What the exercise asks
Given the entries that follow, write out exactly the lines starting at the one containing "theorem State.rbit_poweredOn_dbgCtrl (s" and ending at the one containing "cases p <;>", both ends included, and only those.

#### Given entries

/-! ## The obligation on power and pins -/

/-- The Ordo engines at reset, with stores that read 0. -/
def State.noOrd (s : State) : State := { s with ord := [] }

@[simp] theorem State.reg_noOrd (s : State) (a : Nat) : s.noOrd.reg a = s.reg a := rfl

/-- What POWER_ON_RESET puts behind the reset of every block: the Ordo stores, VIGIL_POR and the wake source. -/
def State.poweredOn (s : State) (por lost : Bool) : State :=
  ((s.noOrd.modCal fun c => { c with tripped := false }).onlyIf por fun s =>
    (s.modVgl fun v => { v with por := false }).setRbit clkCause 7 true).onlyIf lost fun s => s.setReg vglWakeSrc 0x100

theorem exec_powerOnReset (te mm : Bool) (s : State) :
    exec (.powerOnReset te mm) s = .next ((s.hardReset 0 te mm).poweredOn s.vgl.por (!s.pwr.rails && !s.rbit vglStatus 3)) := by
  change execPowerOnReset te mm s = _
  unfold execPowerOnReset
  generalize s.hardReset 0 te mm = u
  rfl

/-- The registers that it puts. -/
theorem State.reg_poweredOn (s : State) (por lost : Bool) (a : Nat) : (s.poweredOn por lost).reg a =
    if lost = true ∧ a = vglWakeSrc then 0x100 else if por = true ∧ a = clkCause then putBit (s.reg clkCause) 7 true else s.reg a := by
  cases por <;> cases lost <;> simp [State.poweredOn]

/-- VIGIL_POR is taken. -/
theorem State.por_poweredOn {s : State} {por : Bool} (h : s.vgl.por = por) (lost : Bool) : (s.poweredOn por lost).vgl.por = false := by
  cases por
  · cases lost <;> exact h
  · cases lost <;> rfl

/-- A flag of a register other than the wake source stays as the reset left it, or is set. -/
theorem State.rbit_poweredOn_cause {s : State} (h : s.rbit clkCause 0 = true) (por lost : Bool) :
    (s.poweredOn por lost).rbit clkCause 0 = true ∧ (por = true → (s.poweredOn por lost).rbit clkCause 7 = true) := by
  have hne : clkCause ≠ vglWakeSrc := by decide
  have hbit : bitAt (s.reg clkCause) 0 = true := h
  constructor
  · cases por <;> simp [State.rbit, State.reg_poweredOn, hne, hbit, bitAt_putBit]
  · rintro rfl
    simp [State.rbit, State.reg_poweredOn, hne, bitAt_putBit]

theorem State.rbit_poweredOn_dbgCtrl (s : State) (por lost : Bool) : (s.poweredOn por lost).rbit dbgCtrl 1 = s.rbit dbgCtrl 1 := by
  have hcause : dbgCtrl ≠ clkCause := by decide
  have hwake : dbgCtrl ≠ vglWakeSrc := by decide
  simp [State.rbit, State.reg_poweredOn, hcause, hwake]

/-- It leaves every other part. -/
theorem State.poweredOn_sameBut (s : State) (por lost : Bool) : SameBut [.regs, .ord, .vgl, .cal] s (s.poweredOn por lost) := by
  have hord : Part.ord.Puts s s.noOrd := by
    intro p hp
    cases p <;> simp_all [Part.same, State.noOrd]
  have hput := ((SameBut.refl [.regs, .ord, .vgl, .cal] s).step hord).step (State.modCal_puts _ fun c => { c with tripped := false })
  have hpor (u : State) : SameBut [.regs, .ord, .vgl, .cal] u ((u.modVgl fun v => { v with por := false }).setRbit clkCause 7 true) :=
    ((SameBut.refl _ u).step (u.modVgl_puts _)).step (State.setReg_puts _ _ _)
  have hlost (u : State) : SameBut [.regs, .ord, .vgl, .cal] u (u.setReg vglWakeSrc 0x100) := (SameBut.refl _ u).step (u.setReg_puts _ _)
  cases por
  · cases lost
    · exact hput
    · exact hput.trans (hlost _)
  · cases lost
    · exact hput.trans (hpor _)
    · exact (hput.trans (hpor _)).trans (hlost _)

theorem State.ord_poweredOn (s : State) (por lost : Bool) : (s.poweredOn por lost).ord = [] := by
  cases por <;> cases lost <;> rfl

/-- A cluster reset. -/
theorem State.clusterReset_only (s : State) : Only [.clk, .fls] [clkCause, dbgCtrl] s s.clusterReset := by
  let u : State := s.modFls fun f => { f with fetch := f.fetch.filter fun e => decide (8 ≤ e.1) }
  have hclk : Part.clk.Puts u (u.modClk fun c => { c with boot := 6, cluster := true, kicker := none }) := u.modClk_puts _
  exact (((Only.refl _ _ s).step (s.modFls_puts _)).step hclk).setReg _ |>.setReg _ (by simp [dbgCtrl])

########

Output for this exercise
theorem State.rbit_poweredOn_dbgCtrl (s : State) (por lost : Bool) : (s.poweredOn por lost).rbit dbgCtrl 1 = s.rbit dbgCtrl 1 := by
  have hcause : dbgCtrl ≠ clkCause := by decide
  have hwake : dbgCtrl ≠ vglWakeSrc := by decide
  simp [State.rbit, State.reg_poweredOn, hcause, hwake]

/-- It leaves every other part. -/
theorem State.poweredOn_sameBut (s : State) (por lost : Bool) : SameBut [.regs, .ord, .vgl, .cal] s (s.poweredOn por lost) := by
  have hord : Part.ord.Puts s s.noOrd := by
    intro p hp
    cases p <;> simp_all [Part.same, State.noOrd]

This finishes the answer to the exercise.